WHAT YOU SHOULD DO »
Copy exactly the lines of the data below that run from the line holding "elemBytes x.elem →" through the line holding "4 * s.cur.id.hitch)", both ends included.

+--

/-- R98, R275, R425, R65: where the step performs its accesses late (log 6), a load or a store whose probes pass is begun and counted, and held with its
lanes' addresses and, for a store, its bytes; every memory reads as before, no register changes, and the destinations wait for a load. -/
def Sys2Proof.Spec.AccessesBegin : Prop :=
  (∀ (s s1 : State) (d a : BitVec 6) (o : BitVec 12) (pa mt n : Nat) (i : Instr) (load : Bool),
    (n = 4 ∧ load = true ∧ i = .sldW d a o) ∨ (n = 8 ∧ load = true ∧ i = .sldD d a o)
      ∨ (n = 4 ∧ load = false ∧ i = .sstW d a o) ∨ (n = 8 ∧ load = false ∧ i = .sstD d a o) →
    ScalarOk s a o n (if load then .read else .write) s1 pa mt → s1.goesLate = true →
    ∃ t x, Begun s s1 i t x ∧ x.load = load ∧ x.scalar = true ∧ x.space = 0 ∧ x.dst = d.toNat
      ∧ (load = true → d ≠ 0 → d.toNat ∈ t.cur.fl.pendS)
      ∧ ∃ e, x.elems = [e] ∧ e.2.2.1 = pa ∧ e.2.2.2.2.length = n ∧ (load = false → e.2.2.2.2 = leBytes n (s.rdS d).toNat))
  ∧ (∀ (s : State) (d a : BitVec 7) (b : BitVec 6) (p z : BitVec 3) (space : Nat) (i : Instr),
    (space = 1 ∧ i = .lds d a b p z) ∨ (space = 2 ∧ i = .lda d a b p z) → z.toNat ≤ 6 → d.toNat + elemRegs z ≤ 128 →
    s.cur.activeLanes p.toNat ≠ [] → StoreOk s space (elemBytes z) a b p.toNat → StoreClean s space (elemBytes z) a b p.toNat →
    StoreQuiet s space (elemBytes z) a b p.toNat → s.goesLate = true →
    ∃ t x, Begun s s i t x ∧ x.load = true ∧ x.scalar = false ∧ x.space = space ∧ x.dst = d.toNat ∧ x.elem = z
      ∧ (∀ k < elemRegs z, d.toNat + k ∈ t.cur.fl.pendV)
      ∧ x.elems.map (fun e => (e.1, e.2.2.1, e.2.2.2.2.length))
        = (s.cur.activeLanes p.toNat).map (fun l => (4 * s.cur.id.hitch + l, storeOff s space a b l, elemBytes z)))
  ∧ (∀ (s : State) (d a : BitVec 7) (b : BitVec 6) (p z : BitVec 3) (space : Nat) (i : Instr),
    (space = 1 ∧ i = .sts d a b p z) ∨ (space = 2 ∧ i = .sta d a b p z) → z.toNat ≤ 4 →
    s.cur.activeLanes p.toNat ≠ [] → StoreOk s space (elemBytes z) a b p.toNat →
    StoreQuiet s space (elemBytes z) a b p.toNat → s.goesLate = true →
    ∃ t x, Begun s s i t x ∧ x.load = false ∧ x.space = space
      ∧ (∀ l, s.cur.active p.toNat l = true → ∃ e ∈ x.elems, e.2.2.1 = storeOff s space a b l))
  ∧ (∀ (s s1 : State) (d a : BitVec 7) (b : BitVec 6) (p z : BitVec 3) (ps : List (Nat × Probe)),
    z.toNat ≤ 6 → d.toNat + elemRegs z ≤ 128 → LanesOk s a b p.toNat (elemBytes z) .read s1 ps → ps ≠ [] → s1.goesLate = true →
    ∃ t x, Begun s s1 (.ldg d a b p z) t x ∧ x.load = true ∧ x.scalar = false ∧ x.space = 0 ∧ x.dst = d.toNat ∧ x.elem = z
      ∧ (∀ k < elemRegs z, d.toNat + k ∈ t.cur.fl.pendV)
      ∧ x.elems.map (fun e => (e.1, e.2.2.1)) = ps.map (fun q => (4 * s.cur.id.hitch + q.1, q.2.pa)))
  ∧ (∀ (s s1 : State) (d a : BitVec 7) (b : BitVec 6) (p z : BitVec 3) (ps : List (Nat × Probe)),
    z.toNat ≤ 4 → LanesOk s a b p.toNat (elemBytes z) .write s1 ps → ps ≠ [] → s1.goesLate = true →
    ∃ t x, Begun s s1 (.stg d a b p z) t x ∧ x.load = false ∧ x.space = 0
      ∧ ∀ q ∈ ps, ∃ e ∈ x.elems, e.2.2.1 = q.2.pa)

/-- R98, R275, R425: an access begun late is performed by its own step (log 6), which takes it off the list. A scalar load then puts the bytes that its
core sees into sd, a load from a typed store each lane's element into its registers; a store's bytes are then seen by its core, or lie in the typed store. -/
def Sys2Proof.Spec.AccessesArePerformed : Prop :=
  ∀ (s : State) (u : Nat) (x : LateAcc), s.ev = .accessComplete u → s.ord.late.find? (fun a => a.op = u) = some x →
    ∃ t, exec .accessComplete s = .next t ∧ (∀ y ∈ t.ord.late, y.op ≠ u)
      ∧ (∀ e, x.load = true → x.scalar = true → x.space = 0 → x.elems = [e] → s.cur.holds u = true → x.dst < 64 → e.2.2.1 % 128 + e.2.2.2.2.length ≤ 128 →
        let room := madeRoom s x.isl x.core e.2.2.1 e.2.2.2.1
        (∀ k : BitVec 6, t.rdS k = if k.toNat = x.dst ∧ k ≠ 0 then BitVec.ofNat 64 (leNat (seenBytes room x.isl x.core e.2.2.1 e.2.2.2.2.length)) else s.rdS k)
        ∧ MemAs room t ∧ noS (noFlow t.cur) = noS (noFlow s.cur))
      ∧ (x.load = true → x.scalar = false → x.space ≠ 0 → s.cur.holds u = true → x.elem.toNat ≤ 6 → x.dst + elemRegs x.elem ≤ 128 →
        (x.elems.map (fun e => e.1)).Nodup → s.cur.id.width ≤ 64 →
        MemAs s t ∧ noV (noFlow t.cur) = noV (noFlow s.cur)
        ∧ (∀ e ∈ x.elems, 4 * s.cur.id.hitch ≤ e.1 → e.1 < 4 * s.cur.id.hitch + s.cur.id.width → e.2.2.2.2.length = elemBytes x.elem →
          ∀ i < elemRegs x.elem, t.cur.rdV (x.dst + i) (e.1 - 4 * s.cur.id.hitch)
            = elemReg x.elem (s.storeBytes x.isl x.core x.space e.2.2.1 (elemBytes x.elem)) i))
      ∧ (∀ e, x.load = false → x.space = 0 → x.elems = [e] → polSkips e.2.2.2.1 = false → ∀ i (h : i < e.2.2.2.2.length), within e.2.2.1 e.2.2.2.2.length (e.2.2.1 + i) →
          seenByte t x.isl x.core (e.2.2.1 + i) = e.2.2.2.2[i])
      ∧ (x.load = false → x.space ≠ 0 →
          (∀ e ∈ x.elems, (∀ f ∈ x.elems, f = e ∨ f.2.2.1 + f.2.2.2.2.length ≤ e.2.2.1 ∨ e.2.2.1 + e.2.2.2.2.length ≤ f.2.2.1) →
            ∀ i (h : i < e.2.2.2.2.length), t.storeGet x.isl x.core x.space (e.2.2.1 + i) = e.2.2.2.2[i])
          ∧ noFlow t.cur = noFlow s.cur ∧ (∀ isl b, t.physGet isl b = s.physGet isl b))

+--

RESULT OF THIS EXERCISE »
        ∧ (∀ e ∈ x.elems, 4 * s.cur.id.hitch ≤ e.1 → e.1 < 4 * s.cur.id.hitch + s.cur.id.width → e.2.2.2.2.length = elemBytes x.elem →
          ∀ i < elemRegs x.elem, t.cur.rdV (x.dst + i) (e.1 - 4 * s.cur.id.hitch)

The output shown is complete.